Th. Rothstein 1919

The Power of the Russian Revolution


Source: The Call, 17 July 1919, p. 2 (Originally written under his pseudonym John Bryan)
Transcribed: Ted Crawford
HTML Markup: Brian Reid
Public Domain: Marxists Internet Archive (2007). You may freely copy, distribute, display and perform this work; as well as make derivative and commercial works. Please credit “Marxists Internet Archive” as your source.


July 20th and 21st 1919 will go down in the annals of history as a red-letter day of the highest significance. On these dates for the first time since the beginning of the modern labour movement, the international working class has discovered and proclaimed to the world its moral unity. It is no longer the formal and mechanical unity of former days when the advance guards, the Socialists, turned out into the streets to perform the rite of simultaneous processions and meetings with no more thought of the ideal purpose underlying the actions and no deeper consciousness of the motives which inspired it than usually go with the performance of rites. On these historical days it is the masses themselves, moved by the same thought and the same emotions, who will throughout the world proclaim their solidarity with the one and the same cause now clothed with flesh and blood, and merge their individual identity in the moral ones of the class of which they have hitherto been disjointed members. In short the two days, July 29th and 21st will mark the constitution of the international working class hitherto more a concept than a reality, as a living entity, almost an organism with a common sensitiveness and common consciousness. The dream, the expectation, the scientific prognosis of the great founders of modern Socialism, so long delayed, but all the while imperceptibly maturing in the womb of Time, has, with startling suddenness, on the morrow of an unparalleled period of mutual massacre and hate, become a vivid and vivifying reality. There is an international working class, there is a proletariat, the grave digger of the past, the builder of the future.

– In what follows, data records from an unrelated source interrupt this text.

/-- JOB_START (R415). -/
def execJobStart (r : Fin 4) (s : State) : Out :=
  .next (runCmd r false false (fun c => match c with | .jobStart h => some (jobStart h) | _ => none) s)

/-! JOB_KILL (R433). -/

def jobKill (h : BitVec 16) (s : State) : HwAns :=
  match slotOfHandle s h with
  | none => .of hsNotFound s
  | some k => .of hsOk (if s.jobs[k].state == .clearing then s else tryReady (endJob k esKilled (note k 0x03 0 s)))

/-- JOB_KILL (R433). -/
def execJobKill (r : Fin 4) (s : State) : Out :=
  .next (runCmd r false false (fun c => match c with | .jobKill h => some (jobKill h) | _ => none) s)

/-! MAP (R413, R427, R438). -/

/-- Headwater's reserved pages: the top 64 MiB of the first stack of each basin. -/
def reservedPage (mode : BitVec 2) (pa : Nat) : Bool :=
  let top (n : Nat) : Bool := decide (n * 0x1000000000 + 0xFFC000000 ≤ pa ∧ pa < n * 0x1000000000 + 0x1000000000)
  top 0 || (mode == 1 && top 12) || (mode == 2 && (top 6 || top 12 || top 18))

/-- Whether two ranges meet. -/
def meets (a n b m : Nat) : Bool := decide (a < b + m ∧ b < a + n)

/-- What refuses a leaf of a MAP: alignment, the control space, the reserved pages; another basin, or wells of another job (R268). -/
def leafRefusal (s : State) (k : Fin 32) (x : LeafReq) : Option (BitVec 8) :=
  let size := if x.big then 2 ^ 32 else 2 ^ 26
  let g := x.pa.toNat
  let pa := g % 2 ^ 44
  if x.va.toNat % size ≠ 0 then some hsInvalid
  else if !x.valid then none
  else if g % size ≠ 0 ∨ 0xF0000000000 ≤ pa then some hsInvalid
  else if g / 2 ^ 44 ≠ s.devId.toNat then none
  else if ([0, 6, 12, 18].any (fun n => reservedPage s.basinMode (n * 0x1000000000 + 0xFFC000000) && meets pa size (n * 0x1000000000 + 0xFFC000000) 0x4000000)) then
    some hsInvalid
  else if otherBasin s s.jobs[k].basin.toNat pa then some hsDenied
  else match placeOf pa with
    | .well w _ => if (List.range (size / 0x1000000)).all (fun i => w.val + i < 128 && s.wellJob[(Fin.ofNat 128 (w.val + i) : Fin 128)] == some k) then none
                   else some hsDenied
    | _ => none

/-- What refuses an ingress window of a MAP. -/
def ingressRefusal (s : State) (k : Fin 32) (x : IngressReq) : Option (BitVec 8) :=
  let lo := fieldN x.w0 0 44
  let hi := fieldN x.w1 0 44
  if fieldN x.w0 44 20 ≠ 0 ∨ fieldN x.w1 44 20 ≠ 0 ∨ fieldN x.w2 16 41 ≠ 0 then some hsInvalid
  else if bitB x.w2 63 && fieldN x.w2 61 2 != 0 && s.prot.any (fun r => decide (r.lo ≤ hi ∧ lo < r.hi)) then some hsInvalid
  else if s.basinMode ≠ 0 ∧ fieldN x.w2 58 2 ≠ s.jobs[k].basin.toNat then some hsDenied
  else none

def setIngress (x : IngressReq) (s : State) : State :=
  let y : Ingress := { base := x.w0.extractLsb' 0 44, limit := x.w1.extractLsb' 0 44, valid := bitB x.w2 63, rights := x.w2.extractLsb' 60 3,
                       basin := x.w2.extractLsb' 58 2, anysrc := bitB x.w2 57, group := x.w2.extractLsb' 0 16 }
  s.modFar (fun f => { f with ingress := f.ingress.set x.index y })

/-- The job's list of leaves after a MAP. -/
def noteLeaf (x : LeafReq) (l : List (BitVec 56 × BitVec 60 × Bool)) : List (BitVec 56 × BitVec 60 × Bool) :=
  let rest := l.filter (fun y => !(y.1 == x.va && y.2.2 == x.big))
  if x.valid then rest ++ [(x.va, x.pa, x.big)] else rest

/-- Records on a granule that a MAP covers are RESUMEd (R438). -/
def resumeMapped (asid : BitVec 16) (ls : List LeafReq) (s : State) : State :=
  let covered (g : BitVec 30) : Bool := ls.any (fun x => x.valid && (if x.big then g.toNat / 64 == x.va.toNat / 2 ^ 32 else g.toNat == x.va.toNat / 2 ^ 26))
  (List.finRange 6).foldl (fun s f => (List.finRange 64).foldl (fun s n =>
    match s.fronts[f].records[n] with
    | some r => if r.asid = asid && covered (granuleOf r.va) then frespResume f n asid (granuleOf r.va) s else s
    | none => s) s) s

def mapCmd (h : BitVec 16) (ls : List LeafReq) (is_ : List IngressReq) (s : State) : HwAns :=
  match slotOfHandle s h with
  | none => .of hsNotFound s
  | some k =>
    let j := s.jobs[k]
    if j.state == .stopping || j.state == .clearing then .of hsState s
    else match ls.findSome? (leafRefusal s k), is_.findSome? (ingressRefusal s k) with
      | some st, _ => .of st s
      | none, some st => .of st s
      | none, none =>
        let s := ls.foldl (fun s x => writeLeaf h x s) s
        let s := is_.foldl (fun s x => setIngress x s) s
        let s := s.modJob k (fun j => { j with leaves := ls.foldl (fun l x => noteLeaf x l) j.leaves })
        .of hsOk (resumeMapped h ls (admitOwn h (note k 0x04 0 s)))

/-- MAP (R413). -/
def execMap (r : Fin 4) (s : State) : Out :=
  .next (runCmd r false false (fun c => match c with | .map h ls is_ => some (mapCmd h ls is_) | _ => none) s)

/-! STAGE_CFG (R413). -/

/-- A write into the stage block (R352, R353); none for an offset that holds no register. -/
def writeStage (o : Nat) (v : W64) (s : State) : Option State :=
  match o with
  | 0x000 | 0x008 | 0x018 | 0x048 | 0x050 | 0x058 => some s
  | 0x010 => some (cfgWrite v s)
  | 0x020 => some (s.modStg (fun g => { g with linit := v.extractLsb' 0 40 }))
  | 0x028 => some (s.modStg (fun g => { g with timeout := v.extractLsb' 56 8, deadline := v.extractLsb' 24 24, minstep := v.extractLsb' 0 24 }))
  | 0x030 => some (s.modStg (fun g => { g with wirecomp := v.extractLsb' 32 16, rillhop := v.extractLsb' 0 16 }))
  | 0x038 => some (if fieldN v 62 2 = 1 then ackWrite false (v.extractLsb' 48 8) (v.extractLsb' 0 48) s
                   else if fieldN v 62 2 = 2 then ackWrite true (v.extractLsb' 48 8) (v.extractLsb' 0 48) s else s)
  | 0x040 => some (s.modStg (fun g => { g with sLate := g.sLate && !bitB v 63, mismatch := g.mismatch && !bitB v 62, stuck := g.stuck && !bitB v 61 }))
  | 0x060 => some (s.modStg (fun g => { g with badslot := g.badslot && !bitB v 63 }))
  | _ =>
    if 0x1000 ≤ o ∧ o < 0x3000 ∧ o % 8 = 0 then some (slotWrite (Fin.ofNat 256 ((o - 0x1000) / 32)) (Fin.ofNat 4 (o % 32 / 8)) v s) else none

/-- The writes of a list in order; none where one names no register. -/
def writeStageAll : List (BitVec 16 × W64) → State → Option State
  | [], s => some s
  | (o, v) :: r, s => (writeStage o.toNat v s).bind (writeStageAll r)

def stageCfgCmd (ws : List (BitVec 16 × W64)) (bind : List (BitVec 16)) (s : State) : HwAns :=
  if bind.any (fun h => (slotOfHandle s h).isNone) then .of hsNotFound s
  else match writeStageAll ws s with
    | none => .of hsInvalid s
    | some t => .of hsOk (bind.foldl (fun s h => match slotOfHandle s h with
        | some k => (note k 0x05 0 s).modJob k (fun j => { j with stageBound := true })
        | none => s) t)

/-- STAGE_CFG (R413). -/
def execStageCfg (r : Fin 4) (s : State) : Out :=
  .next (runCmd r false false (fun c => match c with | .stageCfg ws b => some (stageCfgCmd ws b) | _ => none) s)

/-- BASIN_CFG (R413): kept for the next basin reset. -/
def basinCfgCmd (layout : BitVec 2) (ws : List (WeirAt × W64)) (s : State) : HwAns :=
  if layout = 3 then .of hsInvalid s else .of hsOk (s.modHw (fun h => { h with basinCfg := some (layout, ws) }))

/-- BASIN_CFG (R413). -/
def execBasinCfg (r : Fin 4) (s : State) : Out :=
  .next (runCmd r false false (fun c => match c with | .basinCfg l ws => some (basinCfgCmd l ws) | _ => none) s)

/-! Replay (R423-R425). -/

/-- A fault whose action is replay (R423, R424); while the job is being stopped for a replay or a rollback, the fault joins it (R423,
R432). -/
def faultReplay (k : Fin 32) (s : State) : State :=
  let j := s.jobs[k]
  if (j.state != .running && j.state != .paused) || j.cont.isSome then s
  else if !j.escaped && j.reachReplays < 3 then replayReach k s
  else if stageJob s j && stageSynced s then requestRepeat (note k noteRepeat 0 s)
  else endJob k (if j.escaped then esFaultEscaped else esReplayLimit) (note k noteStop 0 s)

/-- A well is retired and the reach of its job runs again (R425). -/
def retireAndReplay (w : WellId) (s : State) : State :=
  let k := s.wellJob[w]
  let s := retireWell w s
  match k with
  | some k => faultReplay k s
  | none => s

def retireCmd (ws : List WellId) (s : State) : HwAns :=
  .of hsOk (ws.foldl (fun s w => retireAndReplay w (match s.wellJob[w] with | some k => note k 0x07 (w64 w.val) s | none => s)) s)

/-- RETIRE (R425). -/
def execRetire (r : Fin 4) (s : State) : Out :=
  .next (runCmd r false false (fun c => match c with | .retire ws => some (retireCmd ws) | _ => none) s)

/-- XLATE_RESP (R289). -/
def xlateRespCmd (f : FrontId) (resume : Bool) (n : Fin 64) (asid : BitVec 16) (g : BitVec 30) (s : State) : HwAns :=
  if (respMatch s f n asid g).isNone then .of hsNotFound (badResp f s)
  else
    let s := match slotOfHandle s asid with | some k => note k 0x08 (putB 63 resume ||| g.setWidth 64) s | none => s
    .of hsOk (if resume then frespResume f n asid g s else frespAbort f n asid g s)

/-- XLATE_RESP (R413). -/
def execXlateResp (r : Fin 4) (s : State) : Out :=
  .next (runCmd r false false (fun c => match c with | .xlateResp f b n a g => some (xlateRespCmd f b n a g) | _ => none) s)

/-- FAULT_ACK (R437): the records named are freed. -/
def faultAckCmd (ks : List Nat) (s : State) : HwAns :=
  if ks.any (fun k => !s.hw.ledger.any (fun r => r.idx == k)) then .of hsNotFound s
  else .of hsOk (s.modHw (fun h => { h with ledger := h.ledger.filter (fun r => !ks.contains r.idx) }))

/-- FAULT_ACK (R413). -/
def execFaultAck (r : Fin 4) (s : State) : Out :=
  .next (runCmd r false false (fun c => match c with | .faultAck ks => some (faultAckCmd ks) | _ => none) s)

/-! Events (R443, R444). -/

/-- Records whose event has reached the host are DELIVERED (R435, R411). -/
def delivered (p : W64 → Bool) (s : State) : State :=
  let s := s.modHw (fun h => { h with ledger := h.ledger.map (fun r => if !r.delivered && p r.evt then { r with delivered := true, since := s.stg.t } else r) })
  s.modCf (fun c => { c with coal := c.coal.map (fun (x : Option Coal) => x.map (fun e =>
    { e with delivered := e.delivered || (match e.evt with | some n => p n | none => false) })) })

/-- Events lost are told as soon as the buffer has room (R444, R488). -/
def tellLoss (s : State) : State :=
  if s.evtLost = 0 ∨ 65536 ≤ s.events.length then s
  else { s.event 0x06 0xFFFF [s.evtFirstLost.getD 0, s.evtLost] with evtLost := 0 }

This miracle has been accomplished by the genius and daring of the Russian Bolshevik Revolution which has now, for more than eighteen months, been transforming the world of ideas, the world of action, in a way never paralleled by any event, by any movement in previous history. Who but a Goethe felt the immediate effect of the great French Revolution at the battle of Valmy in 1792, that is, three years after its beginning? And was any contemporary in the least conscious of the effect of the teaching—we shall not say of semi-mythical Jesus and his insignificant handful of followers—but of St Paul the real founder of Christianity as a world religion? Yet here, less than two years after the accomplishment of a revolution in a far distant and almost unknown country, in spite of the immense amount of force of counter-influences, in spite of an almost impenetrable material and moral blockade erected by its enemies, in spite of an almost opaque atmosphere of poisonous gases, created by the lies calumnies and distortions of these same enemies—in spite of all this, the whole world of Labour is already feeling and responding to its stimulus, so that even in its most backward sections, those of this country can longer restrain their emotions, and have decided to come out into the streets to demonstrate them? If, verily, it seems as if Time had long been pregnant with the new ideas, and had only been waiting for the bold Caesarean stroke of the revolutionary lancet to give birth to them.

The Bolsheviks of Russia, under the leadership of Lenin and Trotsky, have, by the courage of their act performed the necessary operation, and every day that passes and brings with it the continuation of their rule sees the further and wider penetration of the revolutionary proletarian ideas which are inscribed on their glorious banner. And within every such new day we feel that their rule is going to continue and to gather strength inside and outside, all the efforts of the enemy, internal and external, notwithstanding. The artificial famine created in Russia by the Allies and their Tsarist clients by their blockade and occupation and devastation of the corn-bearing and mining districts, the constant and abundant supply of tanks, guns aeroplanes, poison gases and other diabolical engines of destruction to the Koltchaks and Denikins, the spread of false news and the suppression of true news, zealously practised by the enemies of Bolshevism—all these and numerous other means employed by the capitalist world to strangle the great proletarian revolution of Russia seem to be powerless to achieve anything but the consolidation and the ever-spreading popularity of the Soviet régime. In fact, they merely help to convince the labouring masses, both inside and outside Russia that the Soviet régime is firmly rooted in the consciousness of the people, and, conversely, that the salvation of the latter, both inside and outside Russia, after the unparalleled capitalist barbarity of the war and the perfidy of the peace, lies in the maintenance and universal adoption of the Soviet régime, the régime of the working class in power. And it is because of this growing and ever-spreading two-fold consciousness that the proletariat of the world will, on July 20th and 21st, turn out into the streets and loudly proclaim: “Down with the capitalist and Imperialist intervention! Long live the Soviet Republic”!